YOUR OBJECTIVE:
Write out only the opening lines of the entries, through the line with "row (30_encoding R355-R370). -/".
LISTED ENTRIES Start Marker
/-! ### The encoder -/

/-- The opcode bytes of an instruction and, for a group row, its `reg` field (30_encoding R355-R370). -/
structure Opcode where
  bytes : List Byte
  digit : BitVec 3
deriving DecidableEq, Repr

/-- The opcode of every row (30_encoding R355-R370). -/
def Instr.opcode : Instr → Opcode
  | .addEbGb _ _ _ => ⟨[0x00#8], 0#3⟩
  | .addEvGv _ _ _ => ⟨[0x01#8], 0#3⟩
  | .addGbEb _ _ _ => ⟨[0x02#8], 0#3⟩
  | .addGvEv _ _ _ => ⟨[0x03#8], 0#3⟩
  | .addALIb _ _ => ⟨[0x04#8], 0#3⟩
  | .addEAXIz _ _ => ⟨[0x05#8], 0#3⟩
  | .orEbGb _ _ _ => ⟨[0x08#8], 0#3⟩
  | .orEvGv _ _ _ => ⟨[0x09#8], 0#3⟩
  | .orGbEb _ _ _ => ⟨[0x0A#8], 0#3⟩
  | .orGvEv _ _ _ => ⟨[0x0B#8], 0#3⟩
  | .orALIb _ _ => ⟨[0x0C#8], 0#3⟩
  | .orEAXIz _ _ => ⟨[0x0D#8], 0#3⟩
  | .adcEbGb _ _ _ => ⟨[0x10#8], 0#3⟩
  | .adcEvGv _ _ _ => ⟨[0x11#8], 0#3⟩
  | .adcGbEb _ _ _ => ⟨[0x12#8], 0#3⟩
  | .adcGvEv _ _ _ => ⟨[0x13#8], 0#3⟩
  | .adcALIb _ _ => ⟨[0x14#8], 0#3⟩
  | .adcEAXIz _ _ => ⟨[0x15#8], 0#3⟩
  | .sbbEbGb _ _ _ => ⟨[0x18#8], 0#3⟩
  | .sbbEvGv _ _ _ => ⟨[0x19#8], 0#3⟩
  | .sbbGbEb _ _ _ => ⟨[0x1A#8], 0#3⟩
  | .sbbGvEv _ _ _ => ⟨[0x1B#8], 0#3⟩
  | .sbbALIb _ _ => ⟨[0x1C#8], 0#3⟩
  | .sbbEAXIz _ _ => ⟨[0x1D#8], 0#3⟩
  | .andEbGb _ _ _ => ⟨[0x20#8], 0#3⟩
  | .andEvGv _ _ _ => ⟨[0x21#8], 0#3⟩
  | .andGbEb _ _ _ => ⟨[0x22#8], 0#3⟩
  | .andGvEv _ _ _ => ⟨[0x23#8], 0#3⟩
  | .andALIb _ _ => ⟨[0x24#8], 0#3⟩
  | .andEAXIz _ _ => ⟨[0x25#8], 0#3⟩
  | .subEbGb _ _ _ => ⟨[0x28#8], 0#3⟩
  | .subEvGv _ _ _ => ⟨[0x29#8], 0#3⟩
  | .subGbEb _ _ _ => ⟨[0x2A#8], 0#3⟩
  | .subGvEv _ _ _ => ⟨[0x2B#8], 0#3⟩
  | .subALIb _ _ => ⟨[0x2C#8], 0#3⟩
  | .subEAXIz _ _ => ⟨[0x2D#8], 0#3⟩
  | .xorEbGb _ _ _ => ⟨[0x30#8], 0#3⟩
  | .xorEvGv _ _ _ => ⟨[0x31#8], 0#3⟩
  | .xorGbEb _ _ _ => ⟨[0x32#8], 0#3⟩
  | .xorGvEv _ _ _ => ⟨[0x33#8], 0#3⟩
  | .xorALIb _ _ => ⟨[0x34#8], 0#3⟩
  | .xorEAXIz _ _ => ⟨[0x35#8], 0#3⟩
  | .cmpEbGb _ _ _ => ⟨[0x38#8], 0#3⟩
  | .cmpEvGv _ _ _ => ⟨[0x39#8], 0#3⟩
  | .cmpGbEb _ _ _ => ⟨[0x3A#8], 0#3⟩
  | .cmpGvEv _ _ _ => ⟨[0x3B#8], 0#3⟩
  | .cmpALIb _ _ => ⟨[0x3C#8], 0#3⟩
  | .cmpEAXIz _ _ => ⟨[0x3D#8], 0#3⟩
  | .incZv _ r => ⟨[(0x40#8 : Byte) + r.toBits.setWidth 8], 0#3⟩
  | .decZv _ r => ⟨[(0x48#8 : Byte) + r.toBits.setWidth 8], 0#3⟩
  | .addEbIb _ _ _ => ⟨[0x80#8], 0#3⟩
  | .orEbIb _ _ _ => ⟨[0x80#8], 1#3⟩
  | .adcEbIb _ _ _ => ⟨[0x80#8], 2#3⟩
  | .sbbEbIb _ _ _ => ⟨[0x80#8], 3#3⟩
  | .andEbIb _ _ _ => ⟨[0x80#8], 4#3⟩
  | .subEbIb _ _ _ => ⟨[0x80#8], 5#3⟩
  | .xorEbIb _ _ _ => ⟨[0x80#8], 6#3⟩
  | .cmpEbIb _ _ _ => ⟨[0x80#8], 7#3⟩
  | .addEvIz _ _ _ => ⟨[0x81#8], 0#3⟩
  | .orEvIz _ _ _ => ⟨[0x81#8], 1#3⟩
  | .adcEvIz _ _ _ => ⟨[0x81#8], 2#3⟩
  | .sbbEvIz _ _ _ => ⟨[0x81#8], 3#3⟩
  | .andEvIz _ _ _ => ⟨[0x81#8], 4#3⟩
  | .subEvIz _ _ _ => ⟨[0x81#8], 5#3⟩
  | .xorEvIz _ _ _ => ⟨[0x81#8], 6#3⟩
  | .cmpEvIz _ _ _ => ⟨[0x81#8], 7#3⟩
  | .addEvIb _ _ _ => ⟨[0x83#8], 0#3⟩
  | .orEvIb _ _ _ => ⟨[0x83#8], 1#3⟩
  | .adcEvIb _ _ _ => ⟨[0x83#8], 2#3⟩
  | .sbbEvIb _ _ _ => ⟨[0x83#8], 3#3⟩
  | .andEvIb _ _ _ => ⟨[0x83#8], 4#3⟩
  | .subEvIb _ _ _ => ⟨[0x83#8], 5#3⟩
  | .xorEvIb _ _ _ => ⟨[0x83#8], 6#3⟩
  | .cmpEvIb _ _ _ => ⟨[0x83#8], 7#3⟩
  | .addEbIb82 _ _ => ⟨[0x82#8], 0#3⟩
  | .orEbIb82 _ _ => ⟨[0x82#8], 1#3⟩
  | .adcEbIb82 _ _ => ⟨[0x82#8], 2#3⟩
  | .sbbEbIb82 _ _ => ⟨[0x82#8], 3#3⟩
  | .andEbIb82 _ _ => ⟨[0x82#8], 4#3⟩
  | .subEbIb82 _ _ => ⟨[0x82#8], 5#3⟩
  | .xorEbIb82 _ _ => ⟨[0x82#8], 6#3⟩
  | .cmpEbIb82 _ _ => ⟨[0x82#8], 7#3⟩
  | .testEbGb _ _ _ => ⟨[0x84#8], 0#3⟩
  | .testEvGv _ _ _ => ⟨[0x85#8], 0#3⟩
  | .testALIb _ _ => ⟨[0xA8#8], 0#3⟩
  | .testEAXIz _ _ => ⟨[0xA9#8], 0#3⟩
  | .testEbIb _ _ _ => ⟨[0xF6#8], 0#3⟩
  | .testEbIbSlash1 _ _ => ⟨[0xF6#8], 1#3⟩
  | .notEb _ _ => ⟨[0xF6#8], 2#3⟩
  | .negEb _ _ => ⟨[0xF6#8], 3#3⟩
  | .mulEb _ _ => ⟨[0xF6#8], 4#3⟩
  | .imulEb _ _ => ⟨[0xF6#8], 5#3⟩
  | .divEb _ _ => ⟨[0xF6#8], 6#3⟩
  | .idivEb _ _ => ⟨[0xF6#8], 7#3⟩
  | .testEvIz _ _ _ => ⟨[0xF7#8], 0#3⟩
  | .testEvIzSlash1 _ _ => ⟨[0xF7#8], 1#3⟩
  | .notEv _ _ => ⟨[0xF7#8], 2#3⟩
  | .negEv _ _ => ⟨[0xF7#8], 3#3⟩
  | .mulEv _ _ => ⟨[0xF7#8], 4#3⟩
  | .imulEv _ _ => ⟨[0xF7#8], 5#3⟩
  | .divEv _ _ => ⟨[0xF7#8], 6#3⟩
  | .idivEv _ _ => ⟨[0xF7#8], 7#3⟩
  | .incEb _ _ => ⟨[0xFE#8], 0#3⟩
  | .decEb _ _ => ⟨[0xFE#8], 1#3⟩
  | .incEv _ _ => ⟨[0xFF#8], 0#3⟩
  | .decEv _ _ => ⟨[0xFF#8], 1#3⟩
  | .undefinedFE2 _ _ => ⟨[0xFE#8], 2#3⟩
  | .undefinedFE3 _ _ => ⟨[0xFE#8], 3#3⟩
  | .undefinedFE4 _ _ => ⟨[0xFE#8], 4#3⟩
  | .undefinedFE5 _ _ => ⟨[0xFE#8], 5#3⟩
  | .undefinedFE6 _ _ => ⟨[0xFE#8], 6#3⟩
  | .undefinedFE7 _ _ => ⟨[0xFE#8], 7#3⟩
  | .undefinedFF7 _ _ => ⟨[0xFF#8], 7#3⟩
  | .rolEbIb _ _ _ => ⟨[0xC0#8], 0#3⟩
  | .rorEbIb _ _ _ => ⟨[0xC0#8], 1#3⟩
  | .rclEbIb _ _ _ => ⟨[0xC0#8], 2#3⟩
  | .rcrEbIb _ _ _ => ⟨[0xC0#8], 3#3⟩
  | .shlEbIb _ _ _ => ⟨[0xC0#8], 4#3⟩
  | .shrEbIb _ _ _ => ⟨[0xC0#8], 5#3⟩
  | .shlEbIbSlash6 _ _ => ⟨[0xC0#8], 6#3⟩
  | .sarEbIb _ _ _ => ⟨[0xC0#8], 7#3⟩
  | .rolEvIb _ _ _ => ⟨[0xC1#8], 0#3⟩
  | .rorEvIb _ _ _ => ⟨[0xC1#8], 1#3⟩
  | .rclEvIb _ _ _ => ⟨[0xC1#8], 2#3⟩
  | .rcrEvIb _ _ _ => ⟨[0xC1#8], 3#3⟩
  | .shlEvIb _ _ _ => ⟨[0xC1#8], 4#3⟩
  | .shrEvIb _ _ _ => ⟨[0xC1#8], 5#3⟩
  | .shlEvIbSlash6 _ _ => ⟨[0xC1#8], 6#3⟩
  | .sarEvIb _ _ _ => ⟨[0xC1#8], 7#3⟩
  | .rolEb1 _ _ => ⟨[0xD0#8], 0#3⟩
  | .rorEb1 _ _ => ⟨[0xD0#8], 1#3⟩
  | .rclEb1 _ _ => ⟨[0xD0#8], 2#3⟩
  | .rcrEb1 _ _ => ⟨[0xD0#8], 3#3⟩
  | .shlEb1 _ _ => ⟨[0xD0#8], 4#3⟩
  | .shrEb1 _ _ => ⟨[0xD0#8], 5#3⟩
  | .shlEb1Slash6 _ _ => ⟨[0xD0#8], 6#3⟩
  | .sarEb1 _ _ => ⟨[0xD0#8], 7#3⟩
  | .rolEv1 _ _ => ⟨[0xD1#8], 0#3⟩
  | .rorEv1 _ _ => ⟨[0xD1#8], 1#3⟩
  | .rclEv1 _ _ => ⟨[0xD1#8], 2#3⟩
  | .rcrEv1 _ _ => ⟨[0xD1#8], 3#3⟩
  | .shlEv1 _ _ => ⟨[0xD1#8], 4#3⟩
  | .shrEv1 _ _ => ⟨[0xD1#8], 5#3⟩
  | .shlEv1Slash6 _ _ => ⟨[0xD1#8], 6#3⟩
  | .sarEv1 _ _ => ⟨[0xD1#8], 7#3⟩
  | .rolEbCL _ _ => ⟨[0xD2#8], 0#3⟩
  | .rorEbCL _ _ => ⟨[0xD2#8], 1#3⟩
  | .rclEbCL _ _ => ⟨[0xD2#8], 2#3⟩
  | .rcrEbCL _ _ => ⟨[0xD2#8], 3#3⟩
  | .shlEbCL _ _ => ⟨[0xD2#8], 4#3⟩
  | .shrEbCL _ _ => ⟨[0xD2#8], 5#3⟩
  | .shlEbCLSlash6 _ _ => ⟨[0xD2#8], 6#3⟩
  | .sarEbCL _ _ => ⟨[0xD2#8], 7#3⟩
  | .rolEvCL _ _ => ⟨[0xD3#8], 0#3⟩
  | .rorEvCL _ _ => ⟨[0xD3#8], 1#3⟩
  | .rclEvCL _ _ => ⟨[0xD3#8], 2#3⟩
  | .rcrEvCL _ _ => ⟨[0xD3#8], 3#3⟩
  | .shlEvCL _ _ => ⟨[0xD3#8], 4#3⟩
  | .shrEvCL _ _ => ⟨[0xD3#8], 5#3⟩
  | .shlEvCLSlash6 _ _ => ⟨[0xD3#8], 6#3⟩
  | .sarEvCL _ _ => ⟨[0xD3#8], 7#3⟩
  | .imulGvEvIz _ _ _ _ => ⟨[0x69#8], 0#3⟩
  | .imulGvEvIb _ _ _ _ => ⟨[0x6B#8], 0#3⟩
  | .imulGvEv _ _ _ => ⟨[0x0F#8, 0xAF#8], 0#3⟩
  | .joJb _ _ => ⟨[0x70#8], 0#3⟩
  | .jnoJb _ _ => ⟨[0x71#8], 0#3⟩
  | .jbJb _ _ => ⟨[0x72#8], 0#3⟩
  | .jaeJb _ _ => ⟨[0x73#8], 0#3⟩
  | .jeJb _ _ => ⟨[0x74#8], 0#3⟩
  | .jneJb _ _ => ⟨[0x75#8], 0#3⟩
  | .jbeJb _ _ => ⟨[0x76#8], 0#3⟩
  | .jaJb _ _ => ⟨[0x77#8], 0#3⟩
  | .jsJb _ _ => ⟨[0x78#8], 0#3⟩
  | .jnsJb _ _ => ⟨[0x79#8], 0#3⟩
  | .jpJb _ _ => ⟨[0x7A#8], 0#3⟩
  | .jnpJb _ _ => ⟨[0x7B#8], 0#3⟩
  | .jlJb _ _ => ⟨[0x7C#8], 0#3⟩
  | .jgeJb _ _ => ⟨[0x7D#8], 0#3⟩
  | .jleJb _ _ => ⟨[0x7E#8], 0#3⟩
  | .jgJb _ _ => ⟨[0x7F#8], 0#3⟩
  | .joJz _ _ => ⟨[0x0F#8, 0x80#8], 0#3⟩
  | .jnoJz _ _ => ⟨[0x0F#8, 0x81#8], 0#3⟩
  | .jbJz _ _ => ⟨[0x0F#8, 0x82#8], 0#3⟩
  | .jaeJz _ _ => ⟨[0x0F#8, 0x83#8], 0#3⟩
  | .jeJz _ _ => ⟨[0x0F#8, 0x84#8], 0#3⟩
  | .jneJz _ _ => ⟨[0x0F#8, 0x85#8], 0#3⟩
  | .jbeJz _ _ => ⟨[0x0F#8, 0x86#8], 0#3⟩
  | .jaJz _ _ => ⟨[0x0F#8, 0x87#8], 0#3⟩
  | .jsJz _ _ => ⟨[0x0F#8, 0x88#8], 0#3⟩
  | .jnsJz _ _ => ⟨[0x0F#8, 0x89#8], 0#3⟩
  | .jpJz _ _ => ⟨[0x0F#8, 0x8A#8], 0#3⟩
  | .jnpJz _ _ => ⟨[0x0F#8, 0x8B#8], 0#3⟩
  | .jlJz _ _ => ⟨[0x0F#8, 0x8C#8], 0#3⟩
  | .jgeJz _ _ => ⟨[0x0F#8, 0x8D#8], 0#3⟩
  | .jleJz _ _ => ⟨[0x0F#8, 0x8E#8], 0#3⟩
  | .jgJz _ _ => ⟨[0x0F#8, 0x8F#8], 0#3⟩
  | .setoEb _ _ _ => ⟨[0x0F#8, 0x90#8], 0#3⟩
  | .setnoEb _ _ _ => ⟨[0x0F#8, 0x91#8], 0#3⟩
  | .setbEb _ _ _ => ⟨[0x0F#8, 0x92#8], 0#3⟩
  | .setaeEb _ _ _ => ⟨[0x0F#8, 0x93#8], 0#3⟩
  | .seteEb _ _ _ => ⟨[0x0F#8, 0x94#8], 0#3⟩
  | .setneEb _ _ _ => ⟨[0x0F#8, 0x95#8], 0#3⟩
  | .setbeEb _ _ _ => ⟨[0x0F#8, 0x96#8], 0#3⟩
  | .setaEb _ _ _ => ⟨[0x0F#8, 0x97#8], 0#3⟩
  | .setsEb _ _ _ => ⟨[0x0F#8, 0x98#8], 0#3⟩
  | .setnsEb _ _ _ => ⟨[0x0F#8, 0x99#8], 0#3⟩
  | .setpEb _ _ _ => ⟨[0x0F#8, 0x9A#8], 0#3⟩
  | .setnpEb _ _ _ => ⟨[0x0F#8, 0x9B#8], 0#3⟩
  | .setlEb _ _ _ => ⟨[0x0F#8, 0x9C#8], 0#3⟩
  | .setgeEb _ _ _ => ⟨[0x0F#8, 0x9D#8], 0#3⟩
  | .setleEb _ _ _ => ⟨[0x0F#8, 0x9E#8], 0#3⟩
  | .setgEb _ _ _ => ⟨[0x0F#8, 0x9F#8], 0#3⟩
  | .clc _ => ⟨[0xF8#8], 0#3⟩
  | .stc _ => ⟨[0xF9#8], 0#3⟩
  | .cmc _ => ⟨[0xF5#8], 0#3⟩
  | .lahf _ => ⟨[0x9F#8], 0#3⟩
  | .sahf _ => ⟨[0x9E#8], 0#3⟩
  | .inALIb _ _ => ⟨[0xE4#8], 0#3⟩
  | .inEAXIb _ _ => ⟨[0xE5#8], 0#3⟩
  | .inALDX _ => ⟨[0xEC#8], 0#3⟩
  | .inEAXDX _ => ⟨[0xED#8], 0#3⟩
  | .outIbAL _ _ => ⟨[0xE6#8], 0#3⟩
  | .outIbEAX _ _ => ⟨[0xE7#8], 0#3⟩
  | .outDXAL _ => ⟨[0xEE#8], 0#3⟩
  | .outDXEAX _ => ⟨[0xEF#8], 0#3⟩
  | .int3 _ => ⟨[0xCC#8], 0#3⟩
  | .intIb _ _ => ⟨[0xCD#8], 0#3⟩
  | .into _ => ⟨[0xCE#8], 0#3⟩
LISTED ENTRIES End Marker
EXERCISE RESULT:
/-! ### The encoder -/

/-- The opcode bytes of an instruction and, for a group row, its `reg` field (30_encoding R355-R370). -/
structure Opcode where
  bytes : List Byte
  digit : BitVec 3
deriving DecidableEq, Repr

/-- The opcode of every row (30_encoding R355-R370). -/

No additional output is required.